One thing I can control is myself. And I have been trying my best to treat myself better. I definitely learned recently that the only person I can absolutely rely on is me. So I want to do better to support my needs and make sure I am okay.
Previously, I found that being on a keto diet did make me have a better appreciation for food and enjoying the way healthy meals makes me feel. However, it really doesn't allow me to do the activities and things that I enjoy doing, which isn't giving my brain enough of a break when I am trying to relax and not work. I have ultimately decided that it is more beneficial for me to have a moderate diet (so like not explicitly low-carb) and just focus on only eating things that make me feel whole. This also allows me to add activities to my routine that help me express stress effectively (like running/hiking/weights), and this is the perfect time of year to do all that. I realized that I'd rather be enjoying my surroundings than being fatigued by them. But as with the keto diet, I am trying to appreicate the tastes of food and the way they make me feel. It helps to remember that the food I make at home is way better and tastier than anything I could get here in Victoria, lol.

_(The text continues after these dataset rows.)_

-- ==== Sys2Proof/Machine/Start.lean ====
section
/-! DEFINITION. Start-up, resets and power (R457 to R460, R465, R466), attestation (R461 to R463), the patrol and failed banks (R347, R367, R368). -/
namespace Sys2Proof.Machine

/-! ### Starts (Table 16.6) -/

/-- What memory holds when the dirty lines of L2 are lost (R459): stores performed at die scope past the L2 have reached it (R352). -/
def loseDirty (s : State) : Mem :=
  let done := s.wide.filter fun w => w.space == .phys && decide (4 ≤ w.scope.code)
  s.dirty.foldl (fun m d => Cells.setList m (128 * d.line) d.old) (done.foldl (fun m w => Cells.setList m w.addr w.data) s.mem)

/-- An error block that keeps its marks and bank counts, or nothing (R347, R459). -/
def keepMarks (e : ErrBlock) : ErrBlock := { ErrBlock.reset with failed := e.failed, perBank := e.perBank }

/-- The beginning of a start: every context, load, queue, binding and log is cleared, with every volatile array; memory, the translation cache and the marks are still there (R459). Fuses and the saved training are kept, wnext too, and a new nonce is drawn (R464). -/
def clearForStart (s : State) (warm : Bool) : State :=
  { State.reset with
    agenda := s.agenda, mem := loseDirty s, errs := s.errs.map fun e => (e.1, keepMarks e.2),
    faults := s.faults.filter fun f => f.2.1 == 0x20 || f.2.1 == 0x21, cache := s.cache, clock := s.clock, env := s.env,
    dev := { s.dev with ready := false, memActive := false, fail := 0, step := 1, warm := warm, trip := s.dev.tripped, tripped := false,
                        session := false, linkKeys := false, fabricKeys := false, nonces := s.dev.nonces + 1, mailbox := [],
                        iva := 0, ilen := 0, ictl := 0, istatus := 0 } }

/-- A start fails at a step (R457, R460, R447). -/
def failStart (s : State) (step code : Nat) : State :=
  signal { s with dev := { s.dev with step := BitVec.ofNat 8 step, fail := BitVec.ofNat 8 code, wnext := false } } 0

/-- The self-test fails (Table 16.6): an array other than scratchpad data does, a check bank among them, or more than one scratchpad data bank of the device. -/
def selfTestFails (e : StartEnv) : Bool := e.sramBad || e.badBanks.any (fun b => b.2 == 31) || decide (1 < (dedup e.badBanks).length)

/-- Step 3: the marks are those of the self-test (R347). -/
def selfTest (s : State) : State :=
  let s := { s with errs := [] }
  s.env.badBanks.foldl (fun s b => s.setErr b.1 { s.err b.1 with failed := (s.err b.1).failed ||| BitVec.ofNat 32 (2 ^ (b.2 % 31)) }) s

/-- What is signed of training parameters: their digest and the fuse counter. -/
def trainingMessage (n : Nat) (fuse : BitVec 8) : List Byte := Config.trainingDigest n ++ natToBytes fuse.toNat 8

/-- Step 4 of a cold start: new parameters are signed and saved (R457, R461). -/
def train (s : State) : State :=
  let d := s.dev
  { s with dev := { d with step := 4, trainings := d.trainings + 1,
                           training := some { n := d.trainings, fuse := d.fuse, sig := identitySign d (trainingMessage d.trainings d.fuse) } } }

/-- The saved parameters verify against the device key and match the fuse counter (R459). -/
def trainingGood (d : Device) : Bool :=
  match d.training with
  | none => false
  | some t => t.fuse == d.fuse && identitySigned d (trainingMessage t.n t.fuse) t.sig

/-- Step 2: the boot ROM's check of a firmware image with the vendor key whose digest is fused (R458). -/
def firmwareGood (d : Device) (e : StartEnv) : Bool := keyDigest e.fwKey == d.vendorFuse && ecdsaOk e.fwKey (sha384 e.fw.image) e.fwSig

/-- Step 5: device memory is zero, and the translation cache empty (R439). -/
def scrub (s : State) : State := { s with mem := Cells.keep s.mem (fun a => !isDevice a), faults := [], cache := [], dev := { s.dev with step := 5 } }

/-- Step 7: aperture registers at their reset values, Memory_Active, ready, vector 0. -/
def readyStep (s : State) : State :=
  let d := s.dev
  { s with dev := { Device.reset with
    warm := d.warm, wnext := d.wnext, fuse := d.fuse, trip := d.trip, nonces := d.nonces, ports := d.ports, sessions := d.sessions, tj := d.tj,
    training := d.training, trainings := d.trainings, vendorFuse := d.vendorFuse, fw := d.fw, vendorKey := d.vendorKey } }

/-- Steps 6 and 7. -/
def linkSteps (s : State) : State :=
  let s := { s with dev := { s.dev with step := 6 } }
  if s.env.cxlBad then failStart s 6 7 else readyStep { s with dev := { s.dev with ports := s.env.ports } }

/-- Steps 3 to 7 of a cold start. -/
def coldSteps (s : State) : State :=
  let s := { s with dev := { s.dev with step := 3, warm := false } }
  if selfTestFails s.env then failStart s 3 4
  else if s.env.trainBad then failStart (selfTest s) 4 5
  else if s.env.scrubBad then failStart (train (selfTest s)) 5 6
  else linkSteps (scrub (train (selfTest s)))

/-- A start (R457): the device serves the boot steps in order. -/
def runStart (s : State) (warm : Bool) : State :=
  let s := clearForStart s warm
  if s.env.fuseErr then failStart s 1 1
  else if !firmwareGood s.dev s.env then failStart s 2 2
  else if s.env.fw.version < s.dev.fuse.toNat then failStart s 2 3
  else
    let s := { s with dev := { s.dev with fw := s.env.fw, vendorKey := s.env.fwKey } }
    if warm && trainingGood s.dev then (if s.env.trainBad then failStart s 4 5 else linkSteps { s with dev := { s.dev with step := 4 } })
    else coldSteps s

/-- A start caused by go or a reset: warm when wnext is set and the previous start ended neither with a fail code nor with a trip (R460). -/
def resetStart (s : State) : State := runStart s (s.dev.wnext && decide (s.dev.fail = 0) && !s.dev.tripped)

/-- A write to the reset register (Table 16.3). -/
def writeReset (s : State) (val : W64) : State :=
  if fld val 2 62 ≠ 0 then refuseWrite s
  else
    let s := { s with dev := { s.dev with wnext := bitAt val 0 } }
    if bitAt val 1 then resetStart s else s

/-- GO (R460): a write to the reset register. -/
def execGoW (val : W64) (s : State) : Host.Outcome State Fault Refusal := .next (writeReset s val)
/-- CXL_RESET (R460). -/
def execCxlReset (s : State) : Host.Outcome State Fault Refusal := .next (resetStart s)
/-- CONVENTIONAL_RESET (R460): a start of the same kind. -/
def execConventionalReset (s : State) : Host.Outcome State Fault Refusal :=
  .next (runStart s (s.dev.wnext && !s.dev.tripped && decide (s.dev.fail = 0)))

/-- POWER_LOSS (R460): all that the device holds goes, but its fuses and the saved training; host memory stays. -/
def execPowerLoss (s : State) : Host.Outcome State Fault Refusal :=
  .next { State.reset with
    agenda := s.agenda, mem := Cells.keep (loseDirty s) (fun a => !isDevice a), clock := s.clock, env := s.env,
    dev := { Device.reset with fail := 0, step := 0, ready := false, memActive := false, fuse := s.dev.fuse, nonces := s.dev.nonces,
                               sessions := s.dev.sessions, training := s.dev.training, trainings := s.dev.trainings, ports := 0, msix := 0,
                               vendorFuse := s.dev.vendorFuse, fw := s.dev.fw, vendorKey := s.dev.vendorKey } }

/-- POWER_ON (R460): a start after power is applied is cold. -/
def execPowerOn (s : State) : Host.Outcome State Fault Refusal :=
  .next (runStart { s with dev := { s.dev with wnext := false } } false)

/-- The device stops with nothing saved and waits for a start (R466); the hottest junction in sixteenths of a degree. -/
def thermalTrip (s : State) (tj : Nat) : State :=
  signal { s with cur := none, dev := { s.dev with trip := true, tripped := true, ready := false, memActive := false, tj := BitVec.ofNat 16 tj } } 0

/-- THERMAL_TRIP (R466): a junction has reached 115 degrees. -/
def execThermalTrip (s : State) : Host.Outcome State Fault Refusal := .next (thermalTrip s 1840)

/-- THROTTLE (R465): with the power in watts and the hottest junction in sixteenths of a degree, the clocks go down one step when a limit is passed; from 115 degrees on the device stops (R466). -/
def execThrottle (power tj : Nat) (s : State) : Host.Outcome State Fault Refusal :=
  let d := { s.dev with tj := BitVec.ofNat 16 tj }
  .next (if 1840 ≤ tj then thermalTrip s tj
    else { s with dev :=
      if (d.plimit.toNat < power ∨ 1680 ≤ tj) ∧ 12 < d.clock then { d with clock := d.clock - 1, throt := true } else d })

/-! ### Attestation (R461 to R463, Table 16.7) -/

/-- A measurement of Table 16.7; numbers as 8 bytes (log 6). -/
def measurement (s : State) (i : Nat) : List Byte :=
  match i with
  | 1 => Config.romDigest
  | 2 => sha384 s.dev.fw.image
  | 3 => natToBytes s.dev.fw.version 8
  | 4 => natToBytes s.dev.fuse.toNat 8
  | 5 => natToBytes s.dev.fw.translator 8
  | 6 => [if s.dev.warm then 1 else 0] ++ (match s.dev.training with
    | none => []
    | some t => Config.trainingDigest t.n)
  | _ => []

/-- The certificate chain: from the root through the device certificate to the alias certificate of the identity key (R461). -/
def certChain (d : Device) : List Byte := Config.rootCert ++ Config.deviceCert ++ Config.aliasCert (publicKey (identityKey d))

/-- The versions 1.2 and 1.3, as version entries (R462; log 6). -/
def spdmVersions : List Byte := [0x00, 0x12, 0x00, 0x13]
/-- The algorithms that the device selects, ECDSA P-384 and SHA-384, as the bits of their selection words (R462; log 6). -/
def spdmAlgorithms : List Byte := natToBytes 0x80 4 ++ natToBytes 0x02 4

/-- The measurements that a request's index names: one, or all for 0xFF. -/
def measurementsOf (s : State) (i : Nat) : List Byte :=
  if i = 0xFF then [1, 2, 3, 4, 5, 6].flatMap (measurement s) else measurement s i

/-- The code of a request. -/
def SpdmCode.num : SpdmCode → BitVec 8
  | .getVersion => 0x84
  | .getCapabilities => 0xE1
  | .negotiateAlgorithms => 0xE3
  | .getDigests => 0x81
  | .getCertificate => 0x82
  | .challenge => 0x83
  | .getMeasurements => 0xE0
  | .keyExchange => 0xE4
  | .finish => 0xE5
  | .installKeys _ _ => 0xFE
  | .other c => c

/-- SPDM_REQUEST (R462, R463): answers stand in the device block, framed as Config gives; those that prove the device's identity end with the signature of its identity key (R461); keys are installed in a secured session only. -/
def execSpdmRequest (r : SpdmReq) (s : State) : Host.Outcome State Fault Refusal :=
  let d := s.dev
  let frame := fun (d : Device) (l : List Byte) => Config.spdmBody (SpdmCode.num r.code) r.param d.sessions ++ l
  let answer := fun (d : Device) (l : List Byte) => some { s with dev := { d with spdm := frame d l } }
  let signed := fun (d : Device) (l : List Byte) => answer d (l ++ identitySign d (frame d l))
  orSame s (
    if !d.ready || (r.secured && !d.session) then none
    else match r.code with
      | .getVersion => answer d spdmVersions
      | .getCapabilities => answer d []
      | .negotiateAlgorithms => answer d spdmAlgorithms
      | .challenge => signed d (sha384 (certChain d))
      | .getDigests => answer d (sha384 (certChain d))
      | .getCertificate => answer d (certChain d)
      | .getMeasurements => answer d (measurementsOf s r.param.toNat)
      | .keyExchange => signed { d with sessions := d.sessions + 1, session := false } []
      | .finish => if Config.finishOk d.sessions r.proof then answer { d with session := true } [] else none
      | .installKeys l t =>
        if r.secured then answer { d with linkKeys := d.linkKeys || l, fabricKeys := d.fabricKeys || t } [] else none
      | .other _ => none)

/-! ### The patrol and failed banks (R347, R367) -/

/-- PATROL_READ (R367): errors are corrected and logged with no context, and reported to none. -/
def execPatrolRead (p : PatrolUnit) (s : State) : Host.Outcome State Fault Refusal :=
  .next (match p with
    | .scratchRow core row =>
      if 96 ≤ core then s
      else
        let s := checkRead s core row 0xFF
        (List.range 31).foldl (fun s b => (scratchRead s core (31 * row + b) 0xFF).1) s
    | .hbmUnit a => if isDevice a then (injectRead s (108 + dieOf a) 0x20 (a / 64) 0xFF).1 else s)

/-- Marks a bank of a core's scratchpad as failed; marks are never cleared (R368). -/
def markBanks (s : State) (core : Nat) (mask : W32) : State := s.setErr core { s.err core with failed := (s.err core).failed ||| mask }

/-- BANK_FAIL_MARK (R347): after 256 corrected errors of the bank. -/
def execBankFailMark (core bank : Nat) (s : State) : Host.Outcome State Fault Refusal :=
  orSame s (
    if core < 96 ∧ bank < 32 ∧ bitAt (s.err core).failed bank = false ∧ 256 ≤ (Cells.get (s.err core).perBank bank).toNat then
      some (markBanks s core (BitVec.ofNat 32 (2 ^ bank)))
    else none)

/-- FAILED_BANK_MASK_WRITE (R368). -/
def execFailedBankMaskWrite (core : Nat) (mask : W32) (s : State) : Host.Outcome State Fault Refusal :=
  orSame s (if core < 96 then some (markBanks s core mask) else none)

end Sys2Proof.Machine
end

I am really just trying to exist in moderation, in both my meals and workouts but also in socializing. In general, I only have a few goals that I think I can meet weekly:
Early mornings (< 7am), regular bedtime schedule (~10 pm);
2 morning easy runs (Mondays & Thursdays);
~3 days of weights (Mondays, Thursdays, and maybe Sundays or whenever else I can fit them in);
Getting back into journaling;
Trying to walk more throughout the week, and enjoy the sunshine;
Macros per day: ~1800 calories from pre-planned meals, protein goal is 130 g, with one optional 200 - 300 calorie sweet treat (might count as the protein shake on days when I work out, or a glass of wine if not explicitly a sugary snack);
Breakfast out on the balcony when it is warm enough;
Weekly cleaning sections of the house;
One weekly socialized activity (preferably with little or no alcohol); and
No work (except maybe grading) on weekends.
This all allows me to stay in a pretty zen and relaxed environment, which I really need right now. I don't want to be too rigid, but I also want to avoid being too flexible since I know this tends to mean I get sporadic and accomplish a lot less (i.e., decision paralysissssss). The intent is to just maintain, exist, and be grateful. Very likely, things will fall into place as a result. I guess this whole thing consitutes the start of a 75 soft challenge ? I'm considering marking how long I can maintain three main things: (i) tracking meals every day (no skipping weekends), (ii) adding running 2x a week and being diligent but also lenient about additional workouts, (iii) doing habits at home that help me to relax (knitting, reading, watching positive shows/movies). So far we are 10 days in. Let's see what happens.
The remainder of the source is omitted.